● **Directions**
Every line in the records below that holds the word "four" is to be copied.

BEGIN

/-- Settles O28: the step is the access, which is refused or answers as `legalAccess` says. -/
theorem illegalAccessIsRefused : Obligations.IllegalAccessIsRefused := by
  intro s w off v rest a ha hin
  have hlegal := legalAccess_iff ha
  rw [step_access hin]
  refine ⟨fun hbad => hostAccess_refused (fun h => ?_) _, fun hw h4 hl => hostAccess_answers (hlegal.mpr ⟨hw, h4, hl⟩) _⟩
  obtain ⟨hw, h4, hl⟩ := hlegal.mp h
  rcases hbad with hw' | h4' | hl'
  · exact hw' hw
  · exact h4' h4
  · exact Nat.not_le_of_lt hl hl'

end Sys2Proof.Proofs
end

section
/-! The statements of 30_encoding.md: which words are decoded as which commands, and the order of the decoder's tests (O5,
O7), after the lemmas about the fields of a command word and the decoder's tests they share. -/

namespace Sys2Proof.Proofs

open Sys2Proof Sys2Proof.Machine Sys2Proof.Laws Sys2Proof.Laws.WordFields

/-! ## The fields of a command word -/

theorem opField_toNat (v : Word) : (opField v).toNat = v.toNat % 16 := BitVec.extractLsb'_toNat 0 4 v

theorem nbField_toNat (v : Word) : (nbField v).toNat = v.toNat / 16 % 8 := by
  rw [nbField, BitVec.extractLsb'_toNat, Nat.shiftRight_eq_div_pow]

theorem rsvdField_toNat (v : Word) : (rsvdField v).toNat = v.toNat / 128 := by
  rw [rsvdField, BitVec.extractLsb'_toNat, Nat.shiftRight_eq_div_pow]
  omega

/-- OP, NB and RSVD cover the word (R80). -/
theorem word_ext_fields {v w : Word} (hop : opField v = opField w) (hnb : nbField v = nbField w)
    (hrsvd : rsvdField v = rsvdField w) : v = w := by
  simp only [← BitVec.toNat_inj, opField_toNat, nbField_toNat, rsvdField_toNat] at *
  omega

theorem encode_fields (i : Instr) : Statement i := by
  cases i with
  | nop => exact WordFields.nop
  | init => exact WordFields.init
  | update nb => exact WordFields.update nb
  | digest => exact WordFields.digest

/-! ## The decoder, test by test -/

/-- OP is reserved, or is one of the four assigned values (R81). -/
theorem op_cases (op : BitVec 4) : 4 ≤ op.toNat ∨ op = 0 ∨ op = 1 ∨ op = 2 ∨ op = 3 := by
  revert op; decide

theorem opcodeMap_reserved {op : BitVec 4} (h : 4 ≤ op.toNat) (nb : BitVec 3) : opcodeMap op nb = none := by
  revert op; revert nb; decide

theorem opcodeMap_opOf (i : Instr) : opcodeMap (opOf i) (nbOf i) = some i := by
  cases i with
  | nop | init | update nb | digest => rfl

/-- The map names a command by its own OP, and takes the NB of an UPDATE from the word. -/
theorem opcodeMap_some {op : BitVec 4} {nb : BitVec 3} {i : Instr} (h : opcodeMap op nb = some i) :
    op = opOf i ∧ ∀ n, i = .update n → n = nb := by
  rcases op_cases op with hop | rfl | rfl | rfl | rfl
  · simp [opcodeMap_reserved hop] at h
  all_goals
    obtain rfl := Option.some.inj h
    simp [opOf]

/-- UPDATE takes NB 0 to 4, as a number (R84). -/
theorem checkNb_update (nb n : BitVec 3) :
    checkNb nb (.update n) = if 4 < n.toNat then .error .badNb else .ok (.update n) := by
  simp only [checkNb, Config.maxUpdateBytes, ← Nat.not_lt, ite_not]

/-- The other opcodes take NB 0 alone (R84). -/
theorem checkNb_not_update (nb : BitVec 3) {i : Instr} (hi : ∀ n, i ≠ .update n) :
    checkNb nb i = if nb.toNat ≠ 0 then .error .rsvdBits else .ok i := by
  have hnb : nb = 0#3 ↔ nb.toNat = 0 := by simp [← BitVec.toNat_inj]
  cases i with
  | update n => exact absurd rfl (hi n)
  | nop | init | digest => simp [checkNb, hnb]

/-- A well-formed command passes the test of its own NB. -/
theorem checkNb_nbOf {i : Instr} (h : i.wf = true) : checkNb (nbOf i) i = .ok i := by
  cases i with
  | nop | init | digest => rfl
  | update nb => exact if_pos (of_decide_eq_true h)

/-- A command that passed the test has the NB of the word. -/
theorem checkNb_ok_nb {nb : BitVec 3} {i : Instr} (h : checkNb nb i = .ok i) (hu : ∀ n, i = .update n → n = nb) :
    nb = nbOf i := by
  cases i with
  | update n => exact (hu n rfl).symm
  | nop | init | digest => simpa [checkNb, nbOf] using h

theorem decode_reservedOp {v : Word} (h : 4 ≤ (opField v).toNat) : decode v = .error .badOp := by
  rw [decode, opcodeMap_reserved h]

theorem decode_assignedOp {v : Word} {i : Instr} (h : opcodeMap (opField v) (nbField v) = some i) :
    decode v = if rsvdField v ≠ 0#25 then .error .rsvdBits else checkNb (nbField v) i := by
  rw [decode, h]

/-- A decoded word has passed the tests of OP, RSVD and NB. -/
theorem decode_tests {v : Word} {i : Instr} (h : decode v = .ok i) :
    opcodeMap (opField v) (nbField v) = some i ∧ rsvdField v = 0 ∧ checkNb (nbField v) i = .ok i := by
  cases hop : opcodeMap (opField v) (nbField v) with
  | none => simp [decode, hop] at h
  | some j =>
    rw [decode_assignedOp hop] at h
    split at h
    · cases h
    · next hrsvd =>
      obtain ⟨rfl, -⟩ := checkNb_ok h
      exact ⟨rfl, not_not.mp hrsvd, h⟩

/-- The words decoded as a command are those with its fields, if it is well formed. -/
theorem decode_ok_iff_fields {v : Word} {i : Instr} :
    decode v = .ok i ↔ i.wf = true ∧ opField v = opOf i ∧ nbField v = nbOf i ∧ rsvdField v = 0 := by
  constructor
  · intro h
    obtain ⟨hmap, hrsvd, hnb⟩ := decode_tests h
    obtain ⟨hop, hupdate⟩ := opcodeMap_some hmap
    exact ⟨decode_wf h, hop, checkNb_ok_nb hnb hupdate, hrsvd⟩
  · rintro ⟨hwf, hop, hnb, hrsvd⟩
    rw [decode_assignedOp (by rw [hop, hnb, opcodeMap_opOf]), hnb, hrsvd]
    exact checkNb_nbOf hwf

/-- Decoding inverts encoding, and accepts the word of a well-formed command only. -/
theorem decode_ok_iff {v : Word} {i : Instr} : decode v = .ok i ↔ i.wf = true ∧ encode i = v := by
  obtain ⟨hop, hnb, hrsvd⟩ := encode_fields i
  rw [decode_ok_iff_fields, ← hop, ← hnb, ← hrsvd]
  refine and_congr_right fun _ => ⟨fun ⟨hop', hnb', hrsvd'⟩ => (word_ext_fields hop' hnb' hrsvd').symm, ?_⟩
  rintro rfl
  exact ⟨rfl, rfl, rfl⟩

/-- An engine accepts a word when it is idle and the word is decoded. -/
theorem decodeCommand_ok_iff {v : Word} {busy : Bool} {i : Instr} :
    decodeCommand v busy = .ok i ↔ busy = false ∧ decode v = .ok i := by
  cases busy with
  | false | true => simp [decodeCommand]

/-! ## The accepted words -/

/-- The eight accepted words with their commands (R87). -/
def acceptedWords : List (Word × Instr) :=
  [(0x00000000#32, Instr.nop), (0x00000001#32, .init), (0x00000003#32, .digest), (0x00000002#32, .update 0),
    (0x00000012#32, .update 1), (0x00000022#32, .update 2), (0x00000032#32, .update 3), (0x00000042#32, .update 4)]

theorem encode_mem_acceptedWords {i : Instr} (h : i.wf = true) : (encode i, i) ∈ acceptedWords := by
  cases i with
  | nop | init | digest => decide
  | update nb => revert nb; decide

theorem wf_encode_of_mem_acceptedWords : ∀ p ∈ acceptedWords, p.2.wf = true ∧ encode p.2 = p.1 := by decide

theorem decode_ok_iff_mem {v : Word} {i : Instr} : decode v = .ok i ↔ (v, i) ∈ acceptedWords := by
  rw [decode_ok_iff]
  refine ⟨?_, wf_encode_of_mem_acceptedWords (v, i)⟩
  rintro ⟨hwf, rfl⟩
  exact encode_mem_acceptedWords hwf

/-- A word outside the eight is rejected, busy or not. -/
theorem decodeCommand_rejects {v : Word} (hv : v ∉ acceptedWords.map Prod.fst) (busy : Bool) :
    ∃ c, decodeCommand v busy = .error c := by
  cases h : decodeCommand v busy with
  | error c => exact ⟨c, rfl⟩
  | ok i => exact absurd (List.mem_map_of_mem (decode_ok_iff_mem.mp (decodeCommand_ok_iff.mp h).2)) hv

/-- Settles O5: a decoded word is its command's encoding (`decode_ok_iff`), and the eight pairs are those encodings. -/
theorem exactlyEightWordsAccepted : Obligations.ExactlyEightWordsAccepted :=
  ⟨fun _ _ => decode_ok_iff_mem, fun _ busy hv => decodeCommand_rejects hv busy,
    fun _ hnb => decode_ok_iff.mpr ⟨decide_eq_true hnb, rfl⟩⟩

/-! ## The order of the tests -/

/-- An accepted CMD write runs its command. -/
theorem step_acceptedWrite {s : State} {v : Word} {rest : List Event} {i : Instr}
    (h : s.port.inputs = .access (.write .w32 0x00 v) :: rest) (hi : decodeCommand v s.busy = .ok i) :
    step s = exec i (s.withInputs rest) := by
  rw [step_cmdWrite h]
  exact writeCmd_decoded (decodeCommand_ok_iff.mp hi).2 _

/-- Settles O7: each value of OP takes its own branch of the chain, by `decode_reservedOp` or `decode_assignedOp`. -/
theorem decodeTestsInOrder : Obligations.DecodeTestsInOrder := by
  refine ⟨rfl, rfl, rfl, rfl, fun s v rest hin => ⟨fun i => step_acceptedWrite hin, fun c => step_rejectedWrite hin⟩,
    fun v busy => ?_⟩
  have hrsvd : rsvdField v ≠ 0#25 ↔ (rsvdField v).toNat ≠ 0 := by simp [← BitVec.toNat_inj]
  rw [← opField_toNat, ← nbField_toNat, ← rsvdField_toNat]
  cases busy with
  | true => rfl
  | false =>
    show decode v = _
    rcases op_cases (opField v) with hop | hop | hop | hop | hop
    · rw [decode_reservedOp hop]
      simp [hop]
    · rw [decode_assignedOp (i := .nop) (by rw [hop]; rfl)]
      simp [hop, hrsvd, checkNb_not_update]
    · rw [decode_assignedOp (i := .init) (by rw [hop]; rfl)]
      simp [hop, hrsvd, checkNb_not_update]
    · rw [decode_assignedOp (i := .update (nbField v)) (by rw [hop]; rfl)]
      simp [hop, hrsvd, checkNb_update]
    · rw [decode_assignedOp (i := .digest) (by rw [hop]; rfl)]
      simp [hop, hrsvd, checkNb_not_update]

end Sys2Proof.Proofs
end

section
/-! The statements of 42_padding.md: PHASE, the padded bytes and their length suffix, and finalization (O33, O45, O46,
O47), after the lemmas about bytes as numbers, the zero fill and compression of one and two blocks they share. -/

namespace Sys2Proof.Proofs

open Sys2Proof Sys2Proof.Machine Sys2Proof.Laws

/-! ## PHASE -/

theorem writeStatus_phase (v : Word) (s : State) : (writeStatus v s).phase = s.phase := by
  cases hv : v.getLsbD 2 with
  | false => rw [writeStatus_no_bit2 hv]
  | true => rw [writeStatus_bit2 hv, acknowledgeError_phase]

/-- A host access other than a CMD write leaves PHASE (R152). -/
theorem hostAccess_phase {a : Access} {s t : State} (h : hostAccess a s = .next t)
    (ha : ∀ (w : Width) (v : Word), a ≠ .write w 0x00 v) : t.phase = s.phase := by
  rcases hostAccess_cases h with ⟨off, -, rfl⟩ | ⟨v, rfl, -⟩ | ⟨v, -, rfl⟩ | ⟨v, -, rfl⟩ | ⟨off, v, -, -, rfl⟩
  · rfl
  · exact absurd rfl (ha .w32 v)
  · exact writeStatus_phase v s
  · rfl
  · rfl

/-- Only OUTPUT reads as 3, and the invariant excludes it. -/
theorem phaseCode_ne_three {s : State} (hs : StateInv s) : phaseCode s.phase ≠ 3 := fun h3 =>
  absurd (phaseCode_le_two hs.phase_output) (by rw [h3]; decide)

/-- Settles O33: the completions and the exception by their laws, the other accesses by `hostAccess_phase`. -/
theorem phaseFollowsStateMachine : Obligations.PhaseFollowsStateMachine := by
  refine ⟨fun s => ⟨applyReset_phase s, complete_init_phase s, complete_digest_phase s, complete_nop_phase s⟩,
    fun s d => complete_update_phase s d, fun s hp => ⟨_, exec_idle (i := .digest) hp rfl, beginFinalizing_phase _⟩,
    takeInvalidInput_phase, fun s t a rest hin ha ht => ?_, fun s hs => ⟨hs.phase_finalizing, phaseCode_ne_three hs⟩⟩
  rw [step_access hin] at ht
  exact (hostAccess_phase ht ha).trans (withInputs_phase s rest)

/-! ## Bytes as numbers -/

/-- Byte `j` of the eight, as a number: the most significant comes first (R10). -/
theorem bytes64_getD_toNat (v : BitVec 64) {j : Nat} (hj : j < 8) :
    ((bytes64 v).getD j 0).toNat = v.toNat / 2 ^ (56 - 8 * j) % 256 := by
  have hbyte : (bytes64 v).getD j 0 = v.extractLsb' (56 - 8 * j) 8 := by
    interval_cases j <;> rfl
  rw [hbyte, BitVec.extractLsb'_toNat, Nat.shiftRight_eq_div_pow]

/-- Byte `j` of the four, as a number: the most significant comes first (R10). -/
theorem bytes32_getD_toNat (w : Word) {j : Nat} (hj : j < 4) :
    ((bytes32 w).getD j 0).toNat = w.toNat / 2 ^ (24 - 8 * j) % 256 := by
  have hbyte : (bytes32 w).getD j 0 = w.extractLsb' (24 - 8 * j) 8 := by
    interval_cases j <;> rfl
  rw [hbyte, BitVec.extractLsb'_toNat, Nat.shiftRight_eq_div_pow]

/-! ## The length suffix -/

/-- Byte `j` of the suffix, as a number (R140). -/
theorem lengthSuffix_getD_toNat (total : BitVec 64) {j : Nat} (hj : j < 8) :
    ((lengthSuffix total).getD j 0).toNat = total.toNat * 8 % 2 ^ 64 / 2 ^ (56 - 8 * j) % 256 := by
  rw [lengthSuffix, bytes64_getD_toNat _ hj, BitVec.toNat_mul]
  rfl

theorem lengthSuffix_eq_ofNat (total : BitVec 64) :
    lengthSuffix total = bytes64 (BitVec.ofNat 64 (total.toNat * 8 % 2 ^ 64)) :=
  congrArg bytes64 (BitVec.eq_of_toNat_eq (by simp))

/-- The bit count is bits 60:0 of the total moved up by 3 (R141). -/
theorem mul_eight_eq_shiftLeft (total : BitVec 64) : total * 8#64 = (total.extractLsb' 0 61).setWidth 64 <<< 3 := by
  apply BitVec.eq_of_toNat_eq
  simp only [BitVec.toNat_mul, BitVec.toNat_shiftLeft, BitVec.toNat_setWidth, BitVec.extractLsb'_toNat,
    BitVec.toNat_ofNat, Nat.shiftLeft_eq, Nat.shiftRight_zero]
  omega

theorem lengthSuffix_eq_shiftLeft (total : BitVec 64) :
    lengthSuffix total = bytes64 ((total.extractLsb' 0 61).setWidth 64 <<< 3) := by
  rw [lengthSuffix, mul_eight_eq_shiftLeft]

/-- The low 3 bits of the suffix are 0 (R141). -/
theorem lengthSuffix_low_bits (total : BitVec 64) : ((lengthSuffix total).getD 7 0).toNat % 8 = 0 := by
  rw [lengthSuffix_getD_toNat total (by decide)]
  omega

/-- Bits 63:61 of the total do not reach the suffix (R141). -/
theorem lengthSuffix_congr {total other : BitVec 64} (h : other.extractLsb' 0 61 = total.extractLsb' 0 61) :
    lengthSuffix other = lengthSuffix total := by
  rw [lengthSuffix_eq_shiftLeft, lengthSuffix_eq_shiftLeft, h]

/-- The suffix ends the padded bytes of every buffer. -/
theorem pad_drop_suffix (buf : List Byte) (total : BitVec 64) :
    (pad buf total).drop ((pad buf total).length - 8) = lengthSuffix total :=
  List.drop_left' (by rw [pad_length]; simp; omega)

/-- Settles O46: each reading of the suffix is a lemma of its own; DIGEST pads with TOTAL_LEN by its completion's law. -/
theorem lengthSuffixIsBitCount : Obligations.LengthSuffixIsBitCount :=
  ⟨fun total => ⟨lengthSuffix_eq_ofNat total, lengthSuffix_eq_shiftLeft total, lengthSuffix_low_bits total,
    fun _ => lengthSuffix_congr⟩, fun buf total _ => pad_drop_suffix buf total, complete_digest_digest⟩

END

● **Written response**
/-- OP is reserved, or is one of the four assigned values (R81). -/
/-- Byte `j` of the four, as a number: the most significant comes first (R10). -/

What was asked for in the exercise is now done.